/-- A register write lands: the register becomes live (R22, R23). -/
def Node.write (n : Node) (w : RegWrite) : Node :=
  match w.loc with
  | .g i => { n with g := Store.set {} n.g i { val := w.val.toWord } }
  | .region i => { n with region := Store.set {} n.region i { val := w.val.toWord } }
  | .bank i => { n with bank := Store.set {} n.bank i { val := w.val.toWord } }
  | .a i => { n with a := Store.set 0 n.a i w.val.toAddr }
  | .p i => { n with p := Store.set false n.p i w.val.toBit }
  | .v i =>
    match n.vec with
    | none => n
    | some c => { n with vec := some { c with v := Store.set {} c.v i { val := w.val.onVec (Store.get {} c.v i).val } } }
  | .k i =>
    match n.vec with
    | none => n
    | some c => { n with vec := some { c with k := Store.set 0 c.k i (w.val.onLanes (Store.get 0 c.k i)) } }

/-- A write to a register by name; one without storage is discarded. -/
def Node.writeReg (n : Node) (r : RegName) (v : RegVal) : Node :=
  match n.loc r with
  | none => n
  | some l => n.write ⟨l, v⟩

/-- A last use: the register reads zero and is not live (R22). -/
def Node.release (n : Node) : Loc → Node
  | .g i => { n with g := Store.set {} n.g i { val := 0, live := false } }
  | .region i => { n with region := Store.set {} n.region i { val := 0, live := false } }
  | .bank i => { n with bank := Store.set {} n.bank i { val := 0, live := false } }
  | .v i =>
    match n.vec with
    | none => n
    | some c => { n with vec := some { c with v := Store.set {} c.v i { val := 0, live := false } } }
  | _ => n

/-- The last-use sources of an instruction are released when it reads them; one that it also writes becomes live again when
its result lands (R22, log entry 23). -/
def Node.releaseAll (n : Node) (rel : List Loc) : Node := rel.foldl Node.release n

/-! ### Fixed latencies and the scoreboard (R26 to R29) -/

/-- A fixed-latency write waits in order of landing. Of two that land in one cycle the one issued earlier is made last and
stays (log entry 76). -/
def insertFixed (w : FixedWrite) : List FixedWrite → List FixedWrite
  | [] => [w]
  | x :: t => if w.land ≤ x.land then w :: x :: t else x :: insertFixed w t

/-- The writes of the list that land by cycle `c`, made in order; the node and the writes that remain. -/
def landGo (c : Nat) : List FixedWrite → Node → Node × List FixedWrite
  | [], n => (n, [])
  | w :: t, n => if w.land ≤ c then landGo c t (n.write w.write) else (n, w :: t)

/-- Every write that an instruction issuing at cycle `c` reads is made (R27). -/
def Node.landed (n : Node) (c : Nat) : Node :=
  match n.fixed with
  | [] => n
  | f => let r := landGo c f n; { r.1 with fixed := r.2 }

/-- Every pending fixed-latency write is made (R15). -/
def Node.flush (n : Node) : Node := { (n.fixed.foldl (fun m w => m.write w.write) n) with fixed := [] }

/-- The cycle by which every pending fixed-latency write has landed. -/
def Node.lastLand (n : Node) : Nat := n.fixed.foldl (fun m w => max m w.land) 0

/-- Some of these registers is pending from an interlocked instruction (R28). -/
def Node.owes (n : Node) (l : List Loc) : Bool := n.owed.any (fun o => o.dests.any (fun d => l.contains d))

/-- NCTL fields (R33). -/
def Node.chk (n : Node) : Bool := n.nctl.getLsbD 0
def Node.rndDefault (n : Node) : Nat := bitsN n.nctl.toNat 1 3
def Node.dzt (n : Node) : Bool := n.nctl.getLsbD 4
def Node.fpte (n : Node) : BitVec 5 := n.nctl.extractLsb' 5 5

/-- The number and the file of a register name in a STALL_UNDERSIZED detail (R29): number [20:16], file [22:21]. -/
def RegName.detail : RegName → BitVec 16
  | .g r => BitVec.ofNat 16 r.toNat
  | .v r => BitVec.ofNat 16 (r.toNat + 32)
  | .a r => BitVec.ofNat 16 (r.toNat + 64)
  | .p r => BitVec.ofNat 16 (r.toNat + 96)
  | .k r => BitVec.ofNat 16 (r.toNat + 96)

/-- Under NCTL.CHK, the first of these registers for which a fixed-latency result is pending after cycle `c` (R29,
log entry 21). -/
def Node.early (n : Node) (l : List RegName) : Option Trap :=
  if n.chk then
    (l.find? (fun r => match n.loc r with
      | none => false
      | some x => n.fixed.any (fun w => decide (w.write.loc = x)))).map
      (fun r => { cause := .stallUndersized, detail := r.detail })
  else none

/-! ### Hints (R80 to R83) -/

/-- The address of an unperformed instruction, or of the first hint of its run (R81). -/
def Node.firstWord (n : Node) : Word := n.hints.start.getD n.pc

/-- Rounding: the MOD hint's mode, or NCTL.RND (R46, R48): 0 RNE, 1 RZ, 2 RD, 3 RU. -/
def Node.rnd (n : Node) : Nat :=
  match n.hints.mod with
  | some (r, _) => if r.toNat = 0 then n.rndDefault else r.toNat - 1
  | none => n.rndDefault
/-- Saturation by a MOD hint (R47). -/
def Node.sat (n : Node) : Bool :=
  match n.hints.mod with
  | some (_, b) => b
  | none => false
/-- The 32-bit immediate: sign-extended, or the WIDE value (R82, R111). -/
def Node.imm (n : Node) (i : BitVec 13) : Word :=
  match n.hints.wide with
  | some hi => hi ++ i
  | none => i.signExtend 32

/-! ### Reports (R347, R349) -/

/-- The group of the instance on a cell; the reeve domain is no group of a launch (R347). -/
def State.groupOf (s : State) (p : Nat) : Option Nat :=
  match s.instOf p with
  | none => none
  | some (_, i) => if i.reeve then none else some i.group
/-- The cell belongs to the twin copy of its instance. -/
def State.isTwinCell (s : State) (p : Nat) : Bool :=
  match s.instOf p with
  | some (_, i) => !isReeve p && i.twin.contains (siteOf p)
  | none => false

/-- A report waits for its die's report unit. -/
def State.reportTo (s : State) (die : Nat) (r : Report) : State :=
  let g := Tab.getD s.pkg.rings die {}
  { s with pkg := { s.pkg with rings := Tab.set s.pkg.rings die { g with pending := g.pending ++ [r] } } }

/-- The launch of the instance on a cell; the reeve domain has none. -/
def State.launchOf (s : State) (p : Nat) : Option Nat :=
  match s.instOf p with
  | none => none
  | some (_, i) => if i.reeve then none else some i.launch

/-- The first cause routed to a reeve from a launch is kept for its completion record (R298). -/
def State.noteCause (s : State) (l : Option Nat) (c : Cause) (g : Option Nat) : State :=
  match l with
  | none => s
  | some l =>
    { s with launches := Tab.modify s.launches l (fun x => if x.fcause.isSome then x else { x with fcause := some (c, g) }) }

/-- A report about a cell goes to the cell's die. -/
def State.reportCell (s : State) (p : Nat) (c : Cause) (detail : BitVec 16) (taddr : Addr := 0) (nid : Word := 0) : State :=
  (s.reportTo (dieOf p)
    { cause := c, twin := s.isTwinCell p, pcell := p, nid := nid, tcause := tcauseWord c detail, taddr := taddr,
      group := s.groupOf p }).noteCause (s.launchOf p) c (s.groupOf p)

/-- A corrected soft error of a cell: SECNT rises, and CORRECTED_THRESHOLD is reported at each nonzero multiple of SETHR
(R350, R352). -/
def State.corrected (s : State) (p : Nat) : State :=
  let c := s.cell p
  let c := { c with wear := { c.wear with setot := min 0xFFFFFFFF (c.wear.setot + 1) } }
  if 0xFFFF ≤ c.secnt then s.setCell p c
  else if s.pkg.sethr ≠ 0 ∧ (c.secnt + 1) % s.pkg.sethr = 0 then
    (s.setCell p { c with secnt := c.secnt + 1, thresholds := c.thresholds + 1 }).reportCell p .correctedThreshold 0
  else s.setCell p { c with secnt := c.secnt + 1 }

========================

» **Task statement**: From the top of the material above, please transcribe each line exactly. Include the line with "made last and" and end there.

» **Result below**:
/-- A register write lands: the register becomes live (R22, R23). -/
def Node.write (n : Node) (w : RegWrite) : Node :=
  match w.loc with
  | .g i => { n with g := Store.set {} n.g i { val := w.val.toWord } }
  | .region i => { n with region := Store.set {} n.region i { val := w.val.toWord } }
  | .bank i => { n with bank := Store.set {} n.bank i { val := w.val.toWord } }
  | .a i => { n with a := Store.set 0 n.a i w.val.toAddr }
  | .p i => { n with p := Store.set false n.p i w.val.toBit }
  | .v i =>
    match n.vec with
    | none => n
    | some c => { n with vec := some { c with v := Store.set {} c.v i { val := w.val.onVec (Store.get {} c.v i).val } } }
  | .k i =>
    match n.vec with
    | none => n
    | some c => { n with vec := some { c with k := Store.set 0 c.k i (w.val.onLanes (Store.get 0 c.k i)) } }

/-- A write to a register by name; one without storage is discarded. -/
def Node.writeReg (n : Node) (r : RegName) (v : RegVal) : Node :=
  match n.loc r with
  | none => n
  | some l => n.write ⟨l, v⟩

/-- A last use: the register reads zero and is not live (R22). -/
def Node.release (n : Node) : Loc → Node
  | .g i => { n with g := Store.set {} n.g i { val := 0, live := false } }
  | .region i => { n with region := Store.set {} n.region i { val := 0, live := false } }
  | .bank i => { n with bank := Store.set {} n.bank i { val := 0, live := false } }
  | .v i =>
    match n.vec with
    | none => n
    | some c => { n with vec := some { c with v := Store.set {} c.v i { val := 0, live := false } } }
  | _ => n

/-- The last-use sources of an instruction are released when it reads them; one that it also writes becomes live again when
its result lands (R22, log entry 23). -/
def Node.releaseAll (n : Node) (rel : List Loc) : Node := rel.foldl Node.release n

/-! ### Fixed latencies and the scoreboard (R26 to R29) -/

/-- A fixed-latency write waits in order of landing. Of two that land in one cycle the one issued earlier is made last and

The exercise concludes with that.